For private fund advisors, this is a warning shot. And while each antitrust case will rest on specific facts and circumstances, the type of control Goldman held over Prsmian was not all that different from that which fund advisors typically have at portfolio companies (the firm held majority voting power, nominated individuals to its board of directors and participated in the company’s strategic decisions).
So with antitrust regulators baring their teeth, how does a private fund manager avoid Goldman’s unfortunate fate with Prysmian?
Goldman’s own competition lawyers tell us the best thing to do is simply factor in more antitrust considerations into the due diligence process – for instance, reviewing key business contracts for antitrust compliance, digging in to the group’s relationship with competitors and requesting disclosure of past or ongoing dealings with competition authorities. GPs could also consider asking for warranties and indemnities that allow the buyer to recover losses caused by the target’s breach of competition law.
There’s also a need to dive deeper into the activity of current portfolio companies, legal experts warn. Here GPs need to consider whether the right policies and procedures are in place at the portfolio company to prevent and detect competition law infringements. For instance, the company could set up a system for employees to report contacts with competitors, so that these can be more easily monitored. Other compliance measures might include pre-approving membership of any industry or sector associations; providing staff with job-specific compliance training; and drafting employment contracts to include competition compliance provisions.

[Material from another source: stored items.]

-- ==== Sys2Proof/Tests/Slice0.lean ====
section
/-! SUPPORT. Tests: the checks of WellFormed, single steps whose results the manual states, and for each statement a state and
operands that meet its hypotheses. -/

namespace Sys2Proof.Tests

open Sys2Proof Sys2Proof.Machine

set_option Elab.async false

/-! ### Ill-formed commands are refused -/

/-- An instruction word from its fields (R132). -/
def word (op m a b h l : Nat) : BitVec 64 :=
  BitVec.ofNat 64 (op * 2 ^ 58 + m * 2 ^ 56 + a * 2 ^ 52 + b * 2 ^ 48 + h * 2 ^ 24 + l)

/-- A packet of a type, for device 3. -/
def pkt (ty : Nat) (payload : List Byte) : LnkPkt :=
  { ty := BitVec.ofNat 4 ty, host := false, hops := 0, dest := 3, src := 0, tag := 0, payload := payload }

theorem test_wf_frame_too_long : (Instr.ping 0 (List.replicate 1519 0)).wf = false := by decide +kernel
theorem test_wf_frame_longest : (Instr.ping 0 (List.replicate 1518 0)).wf = true := by decide +kernel
theorem test_wf_frame_for_another_device_too_long : (Instr.ethCmdForward 0 ⟨0, 0⟩ (List.replicate 1519 0)).wf = false := by decide +kernel
theorem test_wf_packet_without_start : (Instr.cmd 0 ((pktBlocks (pkt 1 [])).drop 1)).wf = false := by decide +kernel
theorem test_wf_packet : (Instr.rsp 0 (pktBlocks (pkt 2 []))).wf = true := by decide +kernel
theorem test_wf_ethernet_frame_too_short : (Instr.arpRequest 0 (List.replicate 13 0)).wf = false := by decide +kernel
theorem test_wf_ethernet_frame_too_long : (Instr.ptpFrame 0 (List.replicate 1519 0) 0).wf = false := by decide +kernel
theorem test_wf_request_of_nothing : (Instr.dramRequest ⟨0, true, 60, 0, none⟩).wf = false := by decide +kernel
theorem test_wf_request_across_blocks : (Instr.dramRequest ⟨0, true, 60, 8, none⟩).wf = true := by decide +kernel
theorem test_wf_request_of_another_length : (Instr.dramRequest ⟨0, true, 0, 8, some [1]⟩).wf = false := by decide +kernel
theorem test_wf_line_too_long : (Instr.pixelLine ⟨7, 0⟩ (List.replicate 65536 0) 0).wf = false := by decide +kernel
theorem test_wf_cap_lanes : (Instr.cap 0 true { (default : CapInfo) with lanes := 3 }).wf = false := by decide +kernel
theorem test_wf_credit_of_two_packets : (Instr.credit 0 2 0).wf = false := by decide +kernel
theorem test_wf_thermal_sample_short : (Instr.thermalSample [1]).wf = false := by decide +kernel
theorem test_wf_voltage_sample_short : (Instr.vmSample [1]).wf = false := by decide +kernel
theorem test_wf_register_offset : (Instr.registerWrite 2 ⟨0, false⟩).wf = false := by decide +kernel
theorem test_wf_timeout_offset : (Instr.fabricTimeout 3 false).wf = false := by decide +kernel

/-! ### States for the witnesses -/

/-- The machine after reset with its fabric up. -/
def on : State := { State.reset with fabricUp := true }

/-- `on` with some fields set. -/
def put (l : List (Fld × Nat)) : State := l.foldl (fun s x => s.set x.1 x.2) on

/-- Engine 0 runs and can issue, and its pages 0 and 1 are present. -/
def runs : State := put [(SCN_STATUS_RUN 0, 1), (⟨SCN_PAGE_LO 0, 0, 2⟩, 3)]

/-- That engine with a word fetched ahead at its PC. -/
def held (x : BitVec 64) : State := runs.setWords 0 [(0, x)]

/-- A word issues where its parts can be checked. -/
theorem issues_of {s : State} {b op : Nat} {m : Option Nat} {x : BitVec 64}
    (h : (s.alive && s.mayIssue b && (s.wordAt b (s.get (SCN_PC_PC b)) == some x) && (iOp x == op) && (m.all fun k => iM x == k)
      && !illegalWord x) = true) : s.issues b op m x := by
  simp only [Bool.and_eq_true, beq_iff_eq, Bool.not_eq_true'] at h
  obtain ⟨⟨⟨⟨⟨h1, h2⟩, h3⟩, h4⟩, h5⟩, h6⟩ := h
  refine ⟨h1, h2, h3, h4, ?_, h6⟩
  rintro k rfl
  simpa using h5

/-- A command frame with its two checks (R318). -/
def frame (op flags seq at_ : Nat) (args : List Byte) : List Byte :=
  let head := leBytes 2 0x574B ++ leBytes 1 1 ++ leBytes 1 flags ++ leBytes 2 op ++ leBytes 2 0 ++ leBytes 4 seq ++
    leBytes 2 args.length ++ leBytes 2 0 ++ leBytes 8 at_ ++ leBytes 4 0
  head ++ leBytes 4 (crc32c (head ++ args)).toNat ++ args

/-- The command function is READY, and the management processor may send. -/
def ready : State := put [(MGT_CMD_STATUS_STATE, 2)]

/-- Camera port 7 is READY, and context 35 on it. -/
def cam : State := put [(CAM_CP_STATUS_STATE 7, 2), (CAM_CTX_STATUS_STATE 35, 2), (CAM_CTX_CTRL_PORT 35, 7), (CAM_CTX_GEOM_W 35, 8), (CAM_CTX_GEOM_H 35, 2), (CAM_CTX_CTRL_DT 35, 1)]

/-- A packet header of port 7 on virtual channel 0 for a line of 8 pixels in RAW10, with its check bits and some bits inverted. -/
def hdr (dt flip : Nat) : CsiHdr :=
  let h : CsiHdr := ⟨7, BitVec.ofNat 32 (dt + 10 * 2 ^ 8)⟩
  { h with word := (h.word ||| BitVec.ofNat 32 (h.syndrome * 2 ^ 24)) ^^^ BitVec.ofNat 32 flip }

/-- Context 35 with a frame open. -/
def filming : State := cam.modCtx 35 fun x => { x with frames := [{ (default : CamFrame) with open_ := true }] }

/-- Both DRAM channels are READY, with every rank filled. -/
def dram : State :=
  put [(MEM_M_STATUS_STATE 0, 2), (MEM_M_STATUS_STATE 1, 2), (MEM_M_CFG_RANKS 0, 1), (MEM_M_CFG_RANKS 1, 1)]

/-! ### States and operands that meet the hypotheses of the statements -/

theorem test_met_DataInstructions :
    (held (word 0x28 1 15 0 255 16777215)).issues 0 0x28 none (word 0x28 1 15 0 255 16777215) ∧
    (held (word 0x29 0 0 15 0 0)).issues 0 0x29 none (word 0x29 0 0 15 0 0) ∧
    (held (word 0x2A 1 1 0 0 1)).issues 0 0x2A none (word 0x2A 1 1 0 0 1) ∧
    (held (word 0x2B 0 1 2 0 0)).issues 0 0x2B none (word 0x2B 0 1 2 0 0) ∧
    (held (word 0x2C 1 1 0 0 0)).issues 0 0x2C none (word 0x2C 1 1 0 0 0) ∧
    (held (word 0x2F 0 1 1 0 0)).issues 0 0x2F none (word 0x2F 0 1 1 0 0) ∧
    (held (word 0x2D 1 1 0 0 31)).issues 0 0x2D none (word 0x2D 1 1 0 0 31) ∧
    (held (word 0x2E 2 1 2 0 0)).issues 0 0x2E none (word 0x2E 2 1 2 0 0) := by
  refine ⟨?_, ?_, ?_, ?_, ?_, ?_, ?_, ?_⟩ <;> exact issues_of (by decide +kernel)

theorem test_met_LoadStoreInstructions :
    (held (word 0x30 1 0 0 0 0xFFFC)).issues 0 0x30 none (word 0x30 1 0 0 0 0xFFFC) ∧
    (held (word 0x31 0 0 1 0 0xFFFF)).issues 0 0x31 none (word 0x31 0 0 1 0 0xFFFF) := by
  refine ⟨?_, ?_⟩ <;> exact issues_of (by decide +kernel)
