-- ==== Sys2Proof/Syntax.lean ====
section
/-! DEFINITION. The operations of the block: one constructor for each mnemonic of spec/opcode_table.json
(spec/30_encoding.md R97). The six RESERVED rows of the table are the six mask patterns of one operation (R216). -/

namespace Sys2Proof

/-- The reason of an abandoned frame with the value the model's trace records for it (spec/60_exceptions.md R231,
codes 1 to 6; spec/42_frame_receiver.md R172). -/
inductive AbortReason where
  /-- Code 1, records the edge count of the window. -/
  | badWindow (c : Nat)
  /-- Code 2, records the interval. -/
  | longGap (dt : Time)
  /-- Code 3, records the three copies. -/
  | lenMismatch (a b c : Byte)
  /-- Code 4, records the length byte. -/
  | lenRange (len : Byte)
  /-- Code 5, records the running CRC. -/
  | crcFail (crc : Crc)
  /-- Code 6, records nothing. -/
  | txMask
deriving DecidableEq, Repr

/-- The operations, with the operands their rules give them. -/
inductive Instr where
  /-- R112: symbol `00` played from `t0`. -/
  | sym0 (t0 : Time)
  /-- R113: symbol `01` played from `t0`. -/
  | sym1 (t0 : Time)
  /-- R114: symbol `10` played from `t0`. -/
  | sym2 (t0 : Time)
  /-- R115: symbol `11` played from `t0`. -/
  | sym3 (t0 : Time)
  /-- R119: one edge of the input line at `t`. -/
  | edge (t : Time)
  /-- R212, command 0x00. -/
  | nop
  /-- R213, command 0x01: the count byte `n` is `data.length`. -/
  | txSend (data : List Byte)
  /-- R214, command 0x02. -/
  | rxStatus
  /-- R215, command 0x03. -/
  | rxReceive
  /-- R216, commands 0x04 to 0xFF. -/
  | reserved (op : Byte)
  /-- R120: classify an edge count. -/
  | classify (c : Nat)
  /-- R141: one byte into the CRC register value `c`. -/
  | crc16Update (c : Crc) (b : Byte)
  /-- R151: start an emission at `ts`. -/
  | emitStart (ts : Time)
  /-- R152: end of an emission at `t`. -/
  | emitEnd (t : Time)
  /-- R153: end of a backoff at `t`. -/
  | backoffEnd (t : Time)
  /-- R156. -/
  | rxDisarm
  /-- R171: a decoded symbol. -/
  | rxSymbol (v : Sym)
  /-- R172: abandon the frame in progress. -/
  | rxAbort (r : AbortReason)
  /-- R173: a symbol in `Idle`. -/
  | idleSymbol (v : Sym)
  /-- R174: a symbol in `Syncing`. -/
  | syncSymbol (v : Sym)
  /-- R175: a symbol in `ReadingLength` or `ReadingBody`. -/
  | byteSymbol (v : Sym)
  /-- R176. -/
  | lengthCheckEqual
  /-- R177. -/
  | lengthCheckRange
  /-- R178. -/
  | lengthCheckAccept
  /-- R179: three copies of a logical byte are complete. -/
  | bodyByte
  /-- R180: the bitwise 2-of-3 majority of three copies. -/
  | maj3 (a b c : Byte)
  /-- R182. -/
  | completeAccept
  /-- R183. -/
  | completeDiscard
  /-- R260: the `rst` input. -/
  | reset
deriving DecidableEq, Repr

end Sys2Proof
end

In the event that the team does discover a breach of competition law, legal sources advocate owning up early. Approaching competition authorities and offering testimony in exchange for leniency could mean immunity or reduced fines. And even if a GP isn’t the first to “blow the whistle”, reaching out to regulators with more information often results in a reduced fine.
Considering that EU antitrust fines can reach up to 10 percent of a group’s total turnover (which in the case of private funds, could mean the entire portfolio’s turnover) honesty may not only be the best policy, but also the cheapest.
But before it even gets to the point, and in light of Goldman’s experiences, fund advisors will likely be taking more evasive action to keep clear of the trustbusters’ crosshairs.